Data provided START

/-- A path's credit permits a copy (R240). -/
def creditOk (c : Copy) (s : State) : Bool :=
  (shapersOf c).all fun b => !b.enabled s || decide (0 ≤ b.credit s)

/-- Charge or give back bytes on a copy's path. -/
def chargePath (c : Copy) (n : Int) (s : State) : State :=
  forEach (shapersOf c) (fun b s => if b.enabled s then b.setCredit (b.credit s - n * 2 ^ 20) s else s) s

/-- What a shaper's registers held before the writes of this edge. -/
def Shaper.wasEnabled (b : Shaper) (s : State) : Bool :=
  match b with
  | .port p => bit (rgHeld TPK_P_CFG p s) 8
  | .service k => bit (rgHeld TPK_S_CFG k s) 31
  | .sub n => decide (n < 4096) && bit (rgHeld TPK_SUB_CFG n s) 30

def Shaper.wasRate (b : Shaper) (s : State) : Nat :=
  match b with
  | .port p => (rgHeld TPK_P_RATE p s).toNat
  | .service k => (rgHeld TPK_S_RATE k s).toNat
  | .sub n => (rgHeld TPK_SUB_RATE n s).toNat

def Shaper.wasCap (b : Shaper) (s : State) : Int :=
  match b with
  | .port p => rgHeldF TPK_P_BURST p 23 0 s * 2 ^ 20
  | .service k => rgHeldF TPK_S_BURST k 23 0 s * 2 ^ 20
  | .sub n => rgHeldF TPK_SUB_BURST n 23 0 s * 2 ^ 20

/-- One accrual of a shaper (R242): with the values held before a write of its edge, after which the write's own effects on
the credit stand (R243). -/
def Shaper.accrue (b : Shaper) (s : State) : State :=
  if ¬ b.enabled s ∨ ¬ b.wasEnabled s then s
  else if b.active s then b.setCredit (min (min (b.credit s + b.wasRate s) (b.wasCap s)) (b.cap s)) s
  else if b.credit s < 0 then b.setCredit (min (b.credit s + b.wasRate s) 0) s
  else s

/-- SHAPER_ACCRUAL (R202, R242): every 1 us. MACs with a held class count the microsecond. -/
def shaperAccrual (s : State) : State :=
  let s := forEach ((List.range 132).filter fun p => (List.range 8).any fun c => classHeld p c s) (macBump 42) s
  if inReset 197 s then s
  else
    let s := forEach (listedInsts TPK_SUB_CFG s.regs) (fun n => Shaper.accrue (.sub n)) s
    let s := forEach (listedInsts TPK_S_CFG s.regs) (fun k => Shaper.accrue (.service k)) s
    forEach (listedInsts TPK_P_CFG s.regs) (fun p => Shaper.accrue (.port p)) s
def execShaperAccrual (s : State) : Out := .next (shaperAccrual s)

/-! ### Lengths and times (R208, R241, R256) -/

/-- Signed overhead of a port. -/
def overhead (p : Nat) (s : State) : Int := sgn 8 (rgF TPK_P_CFG p 23 16 s)

/-- L of a copy: max_len of the egress MAC while a cut-through frame's length is not known. -/
def copyLen (c : Copy) (f : JFrame) (s : State) : Nat :=
  if f.cutting then maxLen c.port s else chargedLen f c.trunc c.tag

/-- The charge n of a copy: below 0 when the overhead takes more than its length. -/
def chargeOf (c : Copy) (f : JFrame) (s : State) : Int := (copyLen c f s : Int) + overhead c.port s

/-- Transmission time per byte in units of 1/640 ns. -/
def byteTime (p : Nat) : Nat := if 128 ≤ p then 512 else 512000

/-- Transmission time of `left` bytes of a copy in units of 1/640 ns (R256). -/
def txTime (c : Copy) (f : JFrame) (left : Nat) (s : State) : Int :=
  let p := c.port
  if isSerial p s then
    let bits := rgF FPA_SER_CFG p 5 5 s + 2 + (if rgF FPA_SER_CFG p 0 0 s = 1 then 7 else 8)
      + (if rgF FPA_SER_CFG p 4 2 s = 0 ∨ 4 < rgF FPA_SER_CFG p 4 2 s then 0 else 1)
    ((beAt (outBytes p c f s) 14 2 * bits + 2) * bitTime p s * 25 : Nat)
  else ((left : Int) + overhead p s) * byteTime p

/-! ### Windows (R254, R256, R257) -/

/-- Every entry holds class c open, or there is no list. -/
def alwaysOpen (g : GateRun) (c : Nat) : Bool :=
  decide (g.oper.form = formNone) || g.oper.entries.all fun e => bit (openMask e) c

/-- Sum of the intervals of the run of open entries from entry i, at most n entries; none when one of them is 0. -/
def runSum (g : GateRun) (c : Nat) : Nat → Nat → Option Nat
  | 0, _ => some 0
  | n + 1, i =>
    let e := g.oper.entry i
    if ¬ bit (openMask e) c then some 0
    else if entryInterval e = 0 then none
    else (runSum g c n (if g.oper.entries.length ≤ i + 1 then 0 else i + 1)).map fun x => x + entryInterval e

/-- Time from now to the start of a T1S coordinator's transmit opportunity (R256): 0 while it may transmit. DESIGN CHOICE: the
next cycle is taken to start where this one ends when no other node uses its opportunities. -/
def startDelay (p : Nat) (s : State) : Int :=
  match (portRun p s).cycleStart with
  | some t =>
    if plcaCoordinator p s ∧ ¬ mayTransmit p s then
      max 0 (diff32 (ownOpportunityEnd p t s + w32 ((rgF FPA_T1S_PLCA p 23 16 s - 1) * rgF FPA_T1S_PLCA p 15 8 s * 100))
        (now s))
    else 0
  | none => 0

/-- The time to the close of class c's window in ns; none is unlimited (R256). -/
def windowEndIn (p c : Nat) (s : State) : Option Int :=
  let g := gateRun p s
  let t := now s
  if alwaysOpen g c ∨ (g.oper.form = formRoad ∧ ¬ g.fallback ∧ windowClose g c = none) then none
  else if g.oper.form = formStepped then
    (runSum g c g.oper.entries.length g.entry).map fun n => diff64 g.start (nowX s) + (n : Int)
  else if onClock g then
    let close := match windowClose g c with
      | some off => some (diff64 g.clockEnd (nowX s) + ((off : Int) - endOffset g g.entry))
      | none => none
    let switch := g.switchNs.map fun w => diff32 w t
    match close, switch with
    | some a, some b => some (min a b)
    | some a, none => some a
    | none, x => x
  else
    let w := g.windowEnds.getD c (whenNotValid, 0)
    if w.1 = whenOk ∨ w.1 = whenNotConverged then some (diff32 w.2 t)
    else if w.1 = whenBeyond then
      let r := road g.oper.road s
      some (diff32 (r.tS + w32 r.horizon) t)
    else some 0

/-- The window remaining of class c in ns, from the time at which a copy would start; none is unlimited (R256). -/
def windowLeft (p c : Nat) (s : State) : Option Int := (windowEndIn p c s).map fun n => n - startDelay p s

/-- Length in list terms of the run of open entries from entry i in the order in which they run, at most n entries. -/
def runLen (g : GateRun) (c : Nat) : Nat → Nat → Nat
  | 0, _ => 0
  | n + 1, i => if ¬ bit (openMask (g.oper.entry i)) c then 0 else entryLen g i + runLen g c n (nextOf g i).1

/-- The entries of a list that its cycle reaches (R247). -/
def reachedEntries (g : GateRun) : List Nat :=
  (List.range g.oper.entries.length).filter fun i => decide (i = 0 ∨ lenBefore g i < cycleLen g)

/-- The longest window of class c in ns; none is unlimited (R257). -/
def longestWindow (p c : Nat) (s : State) : Option Nat :=
  let g := gateRun p s
  let n := g.oper.entries.length
  let best (f : Nat → Nat) (l : List Nat) : Nat := l.foldl (fun m i => max m (f i)) 0
  let reached := reachedEntries g
  if alwaysOpen g c then none
  else if g.oper.form = formStepped then
    if g.oper.entries.any fun e => bit (openMask e) c && decide (entryInterval e = 0) then none
    else some (best (fun i => (runSum g c n i).getD 0) (List.range n))
  else if reached.all fun i => bit (openMask (g.oper.entry i)) c then none
  else if onClock g then some (best (runLen g c n) reached)
  else
    let v := sget 0 c g.openVel
    if v = 0 then none else some (best (runLen g c n) reached * 2 ^ 16 / v)

/-! ### The fit test (R257) -/

/-- What the fit test decides for a copy whose gate is open. -/
inductive Fit where
  | sent | firstFragment (stopAt : Nat) | oversize | wait
deriving DecidableEq, Repr

/-- The latest pre-emption point whose fragment ends within `w` ns: bytes of the frame sent by then, when a first fragment
is possible. -/
def fragmentStop (c : Copy) (total : Nat) (w : Int) (s : State) : Option Nat :=
  let k := min (w * 640 / byteTime c.port - overhead c.port s - 4) ((total : Int) - 64 - c.sent)
  if preemptable c.port c.cls s ∧ (minFragment c.port s : Int) ≤ k + 4 then some (c.sent + k.toNat) else none

/-- The fit test of a copy or of a suspended remainder (R257). -/
def fitTest (c : Copy) (s : State) : Fit :=
  match jframe c.frame s with
  | none => .wait
  | some f =>
    let total := copyLen c f s
    let tau := txTime c f (total - c.sent) s
    match windowLeft c.port c.cls s with
    | none => .sent
    | some w =>
      if tau ≤ w * 640 then .sent
      else
        match fragmentStop c total w s with
        | some n => .firstFragment n
        | none =>
          match longestWindow c.port c.cls s with
          | some l => if ¬ f.cutting ∧ c.sent = 0 ∧ (l * 640 : Int) < tau then .oversize else .wait
          | none => .wait

/-- Whether the fit test lets a copy start. -/
def Fit.starts : Fit → Bool
  | .sent | .firstFragment _ => true
  | .oversize | .wait => false

/-! ### Eligibility (R240) -/

/-- The MAC can take frames: link, mode, isolation, resets and verge windows (R180, R240, R260, R333). -/
def portReady (p : Nat) (s : State) : Bool :=
  linkUp p s && !isolated p s && !inReset 197 s && !inReset p s
    && (decide (128 ≤ p) || (verge p s).state == .none)

/-- A copy's frame has arrived as far as the copy needs (R210, R232). -/
def copyReady (c : Copy) (s : State) : Bool :=
  match jframe c.frame s with
  | some f => c.cut || !f.cutting
  | none => false

/-- The standby unit of a twin manager sends nothing but twin frames on its hierarchy trunks (R377). DESIGN CHOICE: its
copies for them wait. -/
def standbySilent (c : Copy) (s : State) : Bool :=
  decide (128 ≤ c.port) && decide (rgF HIE_CFG 0 31 30 s = 1) && bit (rg TWN_CFG 0 s) 31 && !twinActive s
    && decide (trunkRole (c.port - 128) s = roleHierarchy)
    && (jframe c.frame s).any fun f => decide (etherType f.bytes ≠ rgF TWN_CFG 0 15 0 s)

/-- A head copy is eligible (R240). -/
def eligible (c : Copy) (s : State) : Bool :=
  bit (gatesNow (gateRun c.port s)) c.cls && !classHeld c.port c.cls s && creditOk c s && copyReady c s
    && (fitTest c s).starts && !standbySilent c s

/-- The heads of the subscriber FIFOs of a queue. -/
def fifoHeads : List Copy → List Copy
  | [] => []
  | c :: t => c :: (fifoHeads t).filter fun x => x.sub ≠ c.sub

/-- Every head of a port. -/
def portHeads (p : Nat) (s : State) : List Copy := (List.range 8).flatMap fun c => fifoHeads (jqueue p c s)

/-! ### Deficit round robin (R241) -/

/-- One round over members with their needs; the member that is selected, and the deficits. -/
def dwrrRound (need : Nat → Int) (quantum : Nat → Nat) : List Nat → Sparse Nat → Option Nat × Sparse Nat
  | [], d => (none, d)
  | m :: t, d =>
    if ((sget 0 m d : Nat) : Int) < need m then dwrrRound need quantum t (sset 0 m (sget 0 m d + quantum m) d)
    else (some m, sset 0 m (((sget 0 m d : Nat) : Int) - need m).toNat d)

/-- Rounds until a member is selected; `ms` are the members with an eligible head, in visiting order. -/
def dwrr (need : Nat → Int) (quantum : Nat → Nat) (ms : List Nat) : Nat → Sparse Nat → Option Nat × Sparse Nat
  | 0, d => (none, d)
  | n + 1, d =>
    match dwrrRound need quantum ms d with
    | (some m, d) => (some m, d)
    | (none, d) => dwrr need quantum ms n d

/-- Ascending members, beginning at the one to visit next. -/
def visitOrder (next : Nat) (ms : List Nat) : List Nat :=
  (ms.filter fun m => decide (next ≤ m)) ++ ms.filter fun m => decide (m < next)

/-- Insert in ascending order. -/
def insertNat (n : Nat) : List Nat → List Nat
  | [] => [n]
  | x :: t => if n ≤ x then n :: x :: t else x :: insertNat n t

/-- Quantum of a weight. -/
def quantumOf (w : Nat) : Nat := max 1 w * 64

/-- Deficits of the members of one set, and the member that its round robin visits first. -/
structure DwrrState where
  deficits : Sparse Nat
  next : Nat

/-- Rounds that suffice for the longest frame at the least quantum. -/
abbrev dwrrRounds : Nat := 300

/-- Weight of a subscriber within a service. -/
def subWeight (p c sub : Nat) (s : State) : Nat :=
  if sub < 4096 then rgF TPK_SUB_CFG sub 23 16 s else rgF TPK_S_CFG (p * 8 + c) 15 8 s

Data provided END

Would you print, exactly as written, every line above from the one holding "def Fit.starts : Fit → Bool" through the one holding "robin (R241) -/", with both included and no other lines?

# Task solution
def Fit.starts : Fit → Bool
  | .sent | .firstFragment _ => true
  | .oversize | .wait => false

/-! ### Eligibility (R240) -/

/-- The MAC can take frames: link, mode, isolation, resets and verge windows (R180, R240, R260, R333). -/
def portReady (p : Nat) (s : State) : Bool :=
  linkUp p s && !isolated p s && !inReset 197 s && !inReset p s
    && (decide (128 ≤ p) || (verge p s).state == .none)

/-- A copy's frame has arrived as far as the copy needs (R210, R232). -/
def copyReady (c : Copy) (s : State) : Bool :=
  match jframe c.frame s with
  | some f => c.cut || !f.cutting
  | none => false

/-- The standby unit of a twin manager sends nothing but twin frames on its hierarchy trunks (R377). DESIGN CHOICE: its
copies for them wait. -/
def standbySilent (c : Copy) (s : State) : Bool :=
  decide (128 ≤ c.port) && decide (rgF HIE_CFG 0 31 30 s = 1) && bit (rg TWN_CFG 0 s) 31 && !twinActive s
    && decide (trunkRole (c.port - 128) s = roleHierarchy)
    && (jframe c.frame s).any fun f => decide (etherType f.bytes ≠ rgF TWN_CFG 0 15 0 s)

/-- A head copy is eligible (R240). -/
def eligible (c : Copy) (s : State) : Bool :=
  bit (gatesNow (gateRun c.port s)) c.cls && !classHeld c.port c.cls s && creditOk c s && copyReady c s
    && (fitTest c s).starts && !standbySilent c s

/-- The heads of the subscriber FIFOs of a queue. -/
def fifoHeads : List Copy → List Copy
  | [] => []
  | c :: t => c :: (fifoHeads t).filter fun x => x.sub ≠ c.sub

/-- Every head of a port. -/
def portHeads (p : Nat) (s : State) : List Copy := (List.range 8).flatMap fun c => fifoHeads (jqueue p c s)

/-! ### Deficit round robin (R241) -/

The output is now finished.